▶ [What is being asked]
Set down all of the entries exactly, leaving nothing out.

▶ [Data provided]
|---|

/-! ### State.memWrite: only the data RAM -/

@[simp] theorem memWrite_v : ∀ (bs : List Byte) (s : State) (a : Nat), (s.memWrite a bs).v = s.v
  | [], _, _ => rfl
  | b :: bs, s, a => by rw [State.memWrite, memWrite_v bs]; rfl
@[simp] theorem memWrite_validV : ∀ (bs : List Byte) (s : State) (a : Nat), (s.memWrite a bs).validV = s.validV
  | [], _, _ => rfl
  | b :: bs, s, a => by rw [State.memWrite, memWrite_validV bs]; rfl
@[simp] theorem memWrite_q : ∀ (bs : List Byte) (s : State) (a : Nat), (s.memWrite a bs).q = s.q
  | [], _, _ => rfl
  | b :: bs, s, a => by rw [State.memWrite, memWrite_q bs]; rfl
@[simp] theorem memWrite_validP : ∀ (bs : List Byte) (s : State) (a : Nat), (s.memWrite a bs).validP = s.validP
  | [], _, _ => rfl
  | b :: bs, s, a => by rw [State.memWrite, memWrite_validP bs]; rfl
@[simp] theorem memWrite_m : ∀ (bs : List Byte) (s : State) (a : Nat), (s.memWrite a bs).m = s.m
  | [], _, _ => rfl
  | b :: bs, s, a => by rw [State.memWrite, memWrite_m bs]; rfl
@[simp] theorem memWrite_validM : ∀ (bs : List Byte) (s : State) (a : Nat), (s.memWrite a bs).validM = s.validM
  | [], _, _ => rfl
  | b :: bs, s, a => by rw [State.memWrite, memWrite_validM bs]; rfl
@[simp] theorem memWrite_f : ∀ (bs : List Byte) (s : State) (a : Nat), (s.memWrite a bs).f = s.f
  | [], _, _ => rfl
  | b :: bs, s, a => by rw [State.memWrite, memWrite_f bs]; rfl
@[simp] theorem memWrite_pc : ∀ (bs : List Byte) (s : State) (a : Nat), (s.memWrite a bs).pc = s.pc
  | [], _, _ => rfl
  | b :: bs, s, a => by rw [State.memWrite, memWrite_pc bs]; rfl
@[simp] theorem memWrite_runState : ∀ (bs : List Byte) (s : State) (a : Nat), (s.memWrite a bs).runState = s.runState
  | [], _, _ => rfl
  | b :: bs, s, a => by rw [State.memWrite, memWrite_runState bs]; rfl
@[simp] theorem memWrite_cause : ∀ (bs : List Byte) (s : State) (a : Nat), (s.memWrite a bs).cause = s.cause
  | [], _, _ => rfl
  | b :: bs, s, a => by rw [State.memWrite, memWrite_cause bs]; rfl
@[simp] theorem memWrite_faultPc : ∀ (bs : List Byte) (s : State) (a : Nat), (s.memWrite a bs).faultPc = s.faultPc
  | [], _, _ => rfl
  | b :: bs, s, a => by rw [State.memWrite, memWrite_faultPc bs]; rfl
@[simp] theorem memWrite_faultInstr : ∀ (bs : List Byte) (s : State) (a : Nat), (s.memWrite a bs).faultInstr = s.faultInstr
  | [], _, _ => rfl
  | b :: bs, s, a => by rw [State.memWrite, memWrite_faultInstr bs]; rfl
@[simp] theorem memWrite_startPc : ∀ (bs : List Byte) (s : State) (a : Nat), (s.memWrite a bs).startPc = s.startPc
  | [], _, _ => rfl
  | b :: bs, s, a => by rw [State.memWrite, memWrite_startPc bs]; rfl
@[simp] theorem memWrite_ie : ∀ (bs : List Byte) (s : State) (a : Nat), (s.memWrite a bs).ie = s.ie
  | [], _, _ => rfl
  | b :: bs, s, a => by rw [State.memWrite, memWrite_ie bs]; rfl
@[simp] theorem memWrite_irqPending : ∀ (bs : List Byte) (s : State) (a : Nat), (s.memWrite a bs).irqPending = s.irqPending
  | [], _, _ => rfl
  | b :: bs, s, a => by rw [State.memWrite, memWrite_irqPending bs]; rfl
@[simp] theorem memWrite_cmd : ∀ (bs : List Byte) (s : State) (a : Nat), (s.memWrite a bs).cmd = s.cmd
  | [], _, _ => rfl
  | b :: bs, s, a => by rw [State.memWrite, memWrite_cmd bs]; rfl
@[simp] theorem memWrite_schedule : ∀ (bs : List Byte) (s : State) (a : Nat), (s.memWrite a bs).schedule = s.schedule
  | [], _, _ => rfl
  | b :: bs, s, a => by rw [State.memWrite, memWrite_schedule bs]; rfl
@[simp] theorem memWrite_stream : ∀ (bs : List Byte) (s : State) (a : Nat), (s.memWrite a bs).stream = s.stream
  | [], _, _ => rfl
  | b :: bs, s, a => by rw [State.memWrite, memWrite_stream bs]; rfl
@[simp] theorem memWrite_resp : ∀ (bs : List Byte) (s : State) (a : Nat), (s.memWrite a bs).resp = s.resp
  | [], _, _ => rfl
  | b :: bs, s, a => by rw [State.memWrite, memWrite_resp bs]; rfl
@[simp] theorem memWrite_trail : ∀ (bs : List Byte) (s : State) (a : Nat), (s.memWrite a bs).trail = s.trail
  | [], _, _ => rfl
  | b :: bs, s, a => by rw [State.memWrite, memWrite_trail bs]; rfl
@[simp] theorem memWrite_draws : ∀ (bs : List Byte) (s : State) (a : Nat), (s.memWrite a bs).draws = s.draws
  | [], _, _ => rfl
  | b :: bs, s, a => by rw [State.memWrite, memWrite_draws bs]; rfl
@[simp] theorem memWrite_powerUps : ∀ (bs : List Byte) (s : State) (a : Nat), (s.memWrite a bs).powerUps = s.powerUps
  | [], _, _ => rfl
  | b :: bs, s, a => by rw [State.memWrite, memWrite_powerUps bs]; rfl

|---|

▶ [Task output]
/-! ### State.memWrite: only the data RAM -/

@[simp] theorem memWrite_v : ∀ (bs : List Byte) (s : State) (a : Nat), (s.memWrite a bs).v = s.v
  | [], _, _ => rfl
  | b :: bs, s, a => by rw [State.memWrite, memWrite_v bs]; rfl
@[simp] theorem memWrite_validV : ∀ (bs : List Byte) (s : State) (a : Nat), (s.memWrite a bs).validV = s.validV
  | [], _, _ => rfl
  | b :: bs, s, a => by rw [State.memWrite, memWrite_validV bs]; rfl
@[simp] theorem memWrite_q : ∀ (bs : List Byte) (s : State) (a : Nat), (s.memWrite a bs).q = s.q
  | [], _, _ => rfl
  | b :: bs, s, a => by rw [State.memWrite, memWrite_q bs]; rfl
@[simp] theorem memWrite_validP : ∀ (bs : List Byte) (s : State) (a : Nat), (s.memWrite a bs).validP = s.validP
  | [], _, _ => rfl
  | b :: bs, s, a => by rw [State.memWrite, memWrite_validP bs]; rfl
@[simp] theorem memWrite_m : ∀ (bs : List Byte) (s : State) (a : Nat), (s.memWrite a bs).m = s.m
  | [], _, _ => rfl
  | b :: bs, s, a => by rw [State.memWrite, memWrite_m bs]; rfl
@[simp] theorem memWrite_validM : ∀ (bs : List Byte) (s : State) (a : Nat), (s.memWrite a bs).validM = s.validM
  | [], _, _ => rfl
  | b :: bs, s, a => by rw [State.memWrite, memWrite_validM bs]; rfl
@[simp] theorem memWrite_f : ∀ (bs : List Byte) (s : State) (a : Nat), (s.memWrite a bs).f = s.f
  | [], _, _ => rfl
  | b :: bs, s, a => by rw [State.memWrite, memWrite_f bs]; rfl
@[simp] theorem memWrite_pc : ∀ (bs : List Byte) (s : State) (a : Nat), (s.memWrite a bs).pc = s.pc
  | [], _, _ => rfl
  | b :: bs, s, a => by rw [State.memWrite, memWrite_pc bs]; rfl
@[simp] theorem memWrite_runState : ∀ (bs : List Byte) (s : State) (a : Nat), (s.memWrite a bs).runState = s.runState
  | [], _, _ => rfl
  | b :: bs, s, a => by rw [State.memWrite, memWrite_runState bs]; rfl
@[simp] theorem memWrite_cause : ∀ (bs : List Byte) (s : State) (a : Nat), (s.memWrite a bs).cause = s.cause
  | [], _, _ => rfl
  | b :: bs, s, a => by rw [State.memWrite, memWrite_cause bs]; rfl
@[simp] theorem memWrite_faultPc : ∀ (bs : List Byte) (s : State) (a : Nat), (s.memWrite a bs).faultPc = s.faultPc
  | [], _, _ => rfl
  | b :: bs, s, a => by rw [State.memWrite, memWrite_faultPc bs]; rfl
@[simp] theorem memWrite_faultInstr : ∀ (bs : List Byte) (s : State) (a : Nat), (s.memWrite a bs).faultInstr = s.faultInstr
  | [], _, _ => rfl
  | b :: bs, s, a => by rw [State.memWrite, memWrite_faultInstr bs]; rfl
@[simp] theorem memWrite_startPc : ∀ (bs : List Byte) (s : State) (a : Nat), (s.memWrite a bs).startPc = s.startPc
  | [], _, _ => rfl
  | b :: bs, s, a => by rw [State.memWrite, memWrite_startPc bs]; rfl
@[simp] theorem memWrite_ie : ∀ (bs : List Byte) (s : State) (a : Nat), (s.memWrite a bs).ie = s.ie
  | [], _, _ => rfl
  | b :: bs, s, a => by rw [State.memWrite, memWrite_ie bs]; rfl
@[simp] theorem memWrite_irqPending : ∀ (bs : List Byte) (s : State) (a : Nat), (s.memWrite a bs).irqPending = s.irqPending
  | [], _, _ => rfl
  | b :: bs, s, a => by rw [State.memWrite, memWrite_irqPending bs]; rfl
@[simp] theorem memWrite_cmd : ∀ (bs : List Byte) (s : State) (a : Nat), (s.memWrite a bs).cmd = s.cmd
  | [], _, _ => rfl
  | b :: bs, s, a => by rw [State.memWrite, memWrite_cmd bs]; rfl
@[simp] theorem memWrite_schedule : ∀ (bs : List Byte) (s : State) (a : Nat), (s.memWrite a bs).schedule = s.schedule
  | [], _, _ => rfl
  | b :: bs, s, a => by rw [State.memWrite, memWrite_schedule bs]; rfl
@[simp] theorem memWrite_stream : ∀ (bs : List Byte) (s : State) (a : Nat), (s.memWrite a bs).stream = s.stream
  | [], _, _ => rfl
  | b :: bs, s, a => by rw [State.memWrite, memWrite_stream bs]; rfl
@[simp] theorem memWrite_resp : ∀ (bs : List Byte) (s : State) (a : Nat), (s.memWrite a bs).resp = s.resp
  | [], _, _ => rfl
  | b :: bs, s, a => by rw [State.memWrite, memWrite_resp bs]; rfl
@[simp] theorem memWrite_trail : ∀ (bs : List Byte) (s : State) (a : Nat), (s.memWrite a bs).trail = s.trail
  | [], _, _ => rfl
  | b :: bs, s, a => by rw [State.memWrite, memWrite_trail bs]; rfl
@[simp] theorem memWrite_draws : ∀ (bs : List Byte) (s : State) (a : Nat), (s.memWrite a bs).draws = s.draws
  | [], _, _ => rfl
  | b :: bs, s, a => by rw [State.memWrite, memWrite_draws bs]; rfl
@[simp] theorem memWrite_powerUps : ∀ (bs : List Byte) (s : State) (a : Nat), (s.memWrite a bs).powerUps = s.powerUps
  | [], _, _ => rfl
  | b :: bs, s, a => by rw [State.memWrite, memWrite_powerUps bs]; rfl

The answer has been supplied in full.